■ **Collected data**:

==*==

/-- `w[15:8] <- b` (R84, R86, R94, R95) as the listing writes it. -/
theorem withHighByte_eq_mask (w : Word16) (b : Byte) :
    withHighByte w b = (w &&& 0x00FF#16) ||| (BitVec.setWidth 16 b <<< 8) := by
  rw [setWidth_shiftLeft_eq_joinBytes]
  apply word_ext
  · have hmask : lowByte 0x00FF#16 = BitVec.allOnes 8 := rfl
    rw [lowByte_or, lowByte_and, hmask, BitVec.and_allOnes]
    simp
  · have hmask : highByte 0x00FF#16 = 0 := rfl
    simp [highByte_or, highByte_and, hmask]

theorem rx_eq_mask (s : State) (b : Byte) : s.rx b = (s.rxck &&& 0x00FF#16) ||| (BitVec.setWidth 16 b <<< 8) :=
  withHighByte_eq_mask s.rxck b

/-! ### What every byte operation does -/

theorem ByteStep.cfg_eq {b : Byte} {s t : State} (h : ByteStep b s t) : t.cfg = s.cfg := by
  cases h <;> rfl

theorem ByteStep.input_eq {b : Byte} {s t : State} (h : ByteStep b s t) : t.input = s.input := by
  cases h <;> rfl

theorem State.countsOk_of_readingPayload {s : State} (hs : s.st = .readingPayload) :
    s.countsOk ↔ 1 ≤ s.len.toNat ∧ s.len.toNat ≤ maxPayload ∧ s.cnt.toNat < s.len.toNat := by
  simp only [State.countsOk, hs]

theorem State.countsOk_of_readingChecksum1 {s : State} (hs : s.st = .readingChecksum1) :
    s.countsOk ↔ s.len.toNat ≤ maxPayload ∧ s.cnt.toNat = s.len.toNat := by
  simp only [State.countsOk, hs]

/-- R76, R96: with `LEN` and `CNT` as R28 says, every byte has an operation. -/
theorem exists_byteStep {s : State} (hcounts : s.countsOk) (b : Byte) : ∃ t, ByteStep b s t := by
  cases hs : s.st
  case seeking =>
    by_cases hb : b = s.cfg.marker0
    · exact ⟨_, .seekHit hs hb⟩
    · exact ⟨_, .seekMiss hs hb⟩
  case matchedFirstMarker =>
    by_cases hb : b = s.cfg.marker1
    · exact ⟨_, .syncHit hs hb⟩
    · exact ⟨_, .syncMiss hs hb⟩
  case readingLength0 => exact ⟨_, .lenLo hs⟩
  case readingLength1 => exact ⟨_, .lenHi hs⟩
  case readingMessageId0 => exact ⟨_, .idLo hs⟩
  case readingMessageId1 => exact ⟨_, .idHi hs⟩
  case readingSource => exact ⟨_, .src hs⟩
  case readingDestination =>
    rcases Nat.lt_or_ge maxPayload s.len.toNat with hgt | hle
    · exact ⟨_, .dstDrop hs hgt⟩
    · rcases Nat.eq_zero_or_pos s.len.toNat with h0 | hpos
      · exact ⟨_, .dstZero hs h0⟩
      · exact ⟨_, .dstPay hs hpos hle⟩
  case readingPayload =>
    obtain ⟨-, hmax, hlt⟩ := (State.countsOk_of_readingPayload hs).mp hcounts
    have hc : s.cnt.toNat < maxPayload := hlt.trans_le hmax
    rcases Nat.lt_or_eq_of_le (Nat.succ_le_of_lt hlt) with hmore | hlast
    · exact ⟨_, .payMore hs hc hmore⟩
    · exact ⟨_, .payLast hs hc hlast⟩
  case readingChecksum0 => exact ⟨_, .ckLo hs⟩
  case readingChecksum1 =>
    obtain ⟨hmax, -⟩ := (State.countsOk_of_readingChecksum1 hs).mp hcounts
    by_cases hrx : s.rx b = s.acc
    · exact ⟨_, .ckOk hs hmax hrx⟩
    · exact ⟨_, .ckBad hs hrx⟩

/-- R97: each byte operation is the case of the listing that its state and its condition name. -/
theorem ByteStep.regs_event_eq_listing {b : Byte} {s t : State} (h : ByteStep b s t) :
    (t.regs, t.event) = listing s.cfg s.regs b := by
  cases h with
  | seekMiss hs hb | syncMiss hs hb | seekHit hs hb => simp [listing, State.regs, hs, hb]
  | syncHit hs hb => simp [listing, State.regs, hs, hb, ckSeed, zext16]
  | lenLo hs | idLo hs | ckLo hs => simp [listing, State.regs, hs, withLowByte_eq_mask, zext16]
  | lenHi hs | idHi hs => simp [listing, State.regs, hs, withHighByte_eq_mask, zext16]
  | src hs => simp [listing, State.regs, hs, zext16]
  | dstDrop hs hgt => simp [listing, State.regs, hs, hgt, zext16]
  | dstZero hs h0 => simp [listing, State.regs, hs, h0, zext16]
  | dstPay hs hge hle =>
    have hne : s.len.toNat ≠ 0 := by omega
    simp [listing, State.regs, hs, hle, hne, zext16]
  | payMore hs _ hlt => simp [listing, State.regs, hs, hlt.ne, zext16]
  | payLast hs _ heq => simp [listing, State.regs, hs, heq, zext16]
  | ckOk hs _ hrx => simp [listing, State.regs, State.snapshot, hs, ← rx_eq_mask, hrx]
  | ckBad hs hrx => simp [listing, State.regs, hs, ← rx_eq_mask, hrx]

/-! ### A cycle, by its pins -/

theorem step_of_rst {s : State} (hr : s.pins.rst = true) : step s = .next s.advance.unspecify := by
  rw [step_eq, if_pos hr]

/-- A cycle with a byte on the pins is the abstract step on that byte (R10, R147). -/
theorem step_of_byte {s : State} (hr : s.pins.rst = false) (hv : s.pins.inValid = true) :
    step s = step (s.advance.offered (Pins.offer s.pins.inData)) := by
  rw [step_eq, step_offer]
  simp only [hr, hv, Bool.false_eq_true, if_false, if_true]
  rfl

/-- Settles O34: the pins say RESET, no step, or a byte; under the invariants a byte has an operation, and that operation is a
case of the listing. -/
theorem machineRefinesTheListing : Obligations.MachineRefinesTheListing := by
  intro s hinv
  cases hr : s.pins.rst with
  | true => exact ⟨_, step_of_rst hr, rfl, rfl, fun _ => ⟨rfl, rfl⟩, nofun, nofun⟩
  | false =>
    cases hv : s.pins.inValid with
    | false => exact ⟨_, step_of_no_byte hr hv, rfl, rfl, nofun, fun _ _ => ⟨rfl, rfl⟩, nofun⟩
    | true =>
      obtain ⟨t, ht⟩ := exists_byteStep (s := s.advance) hinv.counts s.pins.inData
      exact ⟨t, (step_of_byte hr hv).trans (step_of_byteStep ht), ht.cfg_eq, ht.input_eq, nofun, nofun,
        fun _ _ => ht.regs_event_eq_listing⟩

end Sys2Proof.Machine
end

section
/-! SUPPORT. The operations one by one: IDLE, SEEK, the header bytes, the payload bytes and CK.LO, each with its effect, its
frame and its selection (R78 to R80, R83 to R87, R91 to R93). -/

namespace Sys2Proof.Machine

/-! ### The unsigned values of half registers (R36) -/

theorem withLowByte_toNat_mod (w : Word16) (b : Byte) : (withLowByte w b).toNat % 256 = b.toNat := by
  rw [← lowByte_toNat, lowByte_withLowByte]

theorem withLowByte_toNat_div (w : Word16) (b : Byte) : (withLowByte w b).toNat / 256 = w.toNat / 256 := by
  rw [← highByte_toNat, highByte_withLowByte, highByte_toNat]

==*==

From the records above, give again exactly the lines running from the line with "case readingChecksum0 =>" to the line with "State.regs, hs, zext16]", inclusive.

  case readingChecksum0 => exact ⟨_, .ckLo hs⟩
  case readingChecksum1 =>
    obtain ⟨hmax, -⟩ := (State.countsOk_of_readingChecksum1 hs).mp hcounts
    by_cases hrx : s.rx b = s.acc
    · exact ⟨_, .ckOk hs hmax hrx⟩
    · exact ⟨_, .ckBad hs hrx⟩

/-- R97: each byte operation is the case of the listing that its state and its condition name. -/
theorem ByteStep.regs_event_eq_listing {b : Byte} {s t : State} (h : ByteStep b s t) :
    (t.regs, t.event) = listing s.cfg s.regs b := by
  cases h with
  | seekMiss hs hb | syncMiss hs hb | seekHit hs hb => simp [listing, State.regs, hs, hb]
  | syncHit hs hb => simp [listing, State.regs, hs, hb, ckSeed, zext16]
  | lenLo hs | idLo hs | ckLo hs => simp [listing, State.regs, hs, withLowByte_eq_mask, zext16]
  | lenHi hs | idHi hs => simp [listing, State.regs, hs, withHighByte_eq_mask, zext16]
  | src hs => simp [listing, State.regs, hs, zext16]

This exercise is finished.